When the green room costumes are re-set, hanging and sharpied (in David Perkovich's hit production of "Piaf," my "Marlene" suit at one end of the rod, Hollis Resnik's "Edith" dress at the far, far, far other end), when the theatres of America go dark, I hightail it to stages much more homey: the deep-seedied rooms of Chicago's dive bars.

Nothing is more natural than standing on a smoke-filled stage with a batch of convention-wouldn't-have-us troubledoers, screeching out the words that I, not Pam Gems nor even HRH Sir Anton Chekhov, wrote, in neighborhoods nice girls never dare go.

How long does it take to become more Hynde than Hamlet? More Lauper than Liza? To realize that I pine for performance fully implanted in reality, or at least someone's real AF version of it?

Honestly, decades

It's 2014, I'm earning myself a respectable artists' living, working weekends with my event band, which is booked up all summer for weddings and fundraisers. I'm on a gig in a far suburb with a new sound team who wants to prove their prowess and fill the room with big huge massive speakers.

"Hey! This isn't Madison Square Garden, guys!" I keep scream-announcing.

I ask them to turn down, then they turn back up in a push-pull, my-speakers-are-bigger-than-yours battle that continues all night. I've long given up wearing in-ears (those are the things you see inside Beyonce's ears whenever you accidentally catch her performances on awards shows), so the sound is an utter aural clusterfuck. Also, where are my custom ear plugs?

My poor ears have not stopped ringing. They're ringing right now. 

Yet, a life without playing music is a life unlivable.

There's really nothing like the realness, the rawness, the immediacy, the energy, of rocking out. Maybe there's a way to front the band and be onstage, with intermittent offerings that can also provide a break for some sensitive ears?

Live lit is already booming in Chicago. Weekly shows of pub crawl truth-telling. The only thing missing is some kind of musical dovetailing.
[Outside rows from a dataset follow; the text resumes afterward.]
-- ==== Sys2Proof/Machine/State.lean ====
section
/-! DEFINITION. The state of CHIP8-CORE (spec/10_state.md) as plain data, the reasons a step can stop, and the
state after reset (R32, R47, R190). -/

namespace Sys2Proof.Machine

/-- The fault causes of spec/60_exceptions.md R170, each with the `pc` of the faulting cycle. The spec
describes the entry (R177), so a faulting cycle answers a NEXT state whose `fault` field holds one of these;
no step answers `Host.Outcome.fault` (log 1). Safe: a core that holds a fault never changes again (R81). -/
inductive Fault where
  /-- Code 1, raised by the fetch of any cycle when `pc + 1 >= MEM_SIZE` (R83, R171). Safe: the core stops. -/
  | fetchOutOfBounds (pc : Word)
  /-- Code 2, raised by `RET` at `sp = 0` (R100, R172). Safe: the core stops. -/
  | stackUnderflow (pc : Word)
  /-- Code 3, raised by `CALL` at `sp = 15` (R102, R173, D8). Safe: the core stops where the software might
  run on. -/
  | stackOverflow (pc : Word)
  /-- Code 4, raised by `ADD Vx,byte` and `ADD I,Vx` only under the policy `trap` (R174), which the spec
  does not choose (D5). Safe: the core stops. -/
  | arithmeticOverflow (pc : Word)
  deriving DecidableEq, Repr

/-- Why something has no meaning. No step of the core refuses ("There is no refusal inside the core", R7). -/
inductive Refusal where
  /-- An instruction without a meaning yet; raised by no arm of `exec`. Safe. -/
  | notModelled (mnemonic : String)
  /-- Raised by `boot` only: the ROM does not fit, and "a launch with a longer ROM is refused by the model,
  not given a meaning" (R196, D22). Safe. -/
  | romTooLong (length : Nat)
  deriving DecidableEq, Repr

/-- `ram` (R30, R40) as address and byte pairs in the canonical form `Memory.wf` of Machine/Ops.lean. -/
abbrev Memory := List Host.Cell

/-- All the state the spec gives the machine (10_state section 1), and `draws`. -/
structure State where
  /-- `V[0]` to `V[15]`; `V[15]` is `VF` (R20, R21). -/
  v : Vector Byte 16
  /-- The index register `I` (R22). -/
  i : Word
  /-- The delay register, pure storage (R23). -/
  dt : Byte
  /-- The sound register, pure storage (R23). -/
  st : Byte
  /-- The program counter, a byte address (R24). -/
  pc : Word
  /-- The stack pointer, an index into `stack` (R25). -/
  sp : Byte
  /-- Sixteen return addresses no instruction writes (R25, R27). -/
  stack : Vector Word 16
  /-- The fault register (R28). -/
  fault : Option Fault
  /-- Memory, read-only to the core (R30, R44). -/
  ram : Memory
  /-- The model's own field: how many random bytes have been drawn (log 12). -/
  draws : Nat
  deriving DecidableEq, Repr

/-- The state after reset (R32, R190), with no ROM loaded: `ram` reads as the font and zeros (R47). The zeros
but `sp` are the spec's decision D3 (log 5), `pc` its decision D4 (log 6); `draws` is log 12. -/
def State.reset : State where
  v := Vector.replicate 16 0
  i := 0
  dt := 0
  st := 0
  pc := 0x0200
  sp := 0
  stack := Vector.replicate 16 0
  fault := none
  ram := []
  draws := 0

end Sys2Proof.Machine
end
I sit sit and watch. Listen. Long for a music break, a melodic interweave.

Thus, Story Jam is conceived.

I thank the goddess who sent us chocolate (sorry Dwight, chocolate first!), Dwight Conquergood, pop rock music, and live lit storytelling (which, seven years ago, came to me as an overwhelming surprise, yet its existence should be no surprise at all, since Spaulding Gray, Donald Davis, Lily Tomlin, and many others were doing solo shows, monologues, and storytelling long before we kids could claim credit).

If it weren't for all that stuff, and for those fearless, early souls in bars and black boxes who placed their cocktails on the floor, stood up, and bravely walked to the mic to bare their heart-wrenching, hilarious souls, then I fear my creative output would be limited to mind-numbing, Yale-style You Tube shows (" I am now, arguing my bill with AT&T; now eating kale; now journaling by the fire..."), or perhaps venomous lettres to the (pick your conservative news outlet) editor and lonely guitar strums (no jazz chords please!).

With a profound love for nonfiction performance, and some (not desperately defunct, but definitely diminished) ears, Story Jam is where I've taken up permanent artistic residence.

Sometimes that residence is a cot in a dingy back room, stained in smoke and puke; sometimes it's a bedazzled chorus line of high flying kicks. It's full of belly laughs and tears and community and friendship and sweat and oohs and ahhhs and blood and chaos and incredible joy and endless soldiering on.

The soldiers are storytellers, brave as any come before; and the blood is their lives. Your life. Mine.

It's better than that bottle of fake stuff you get at Ben Nye.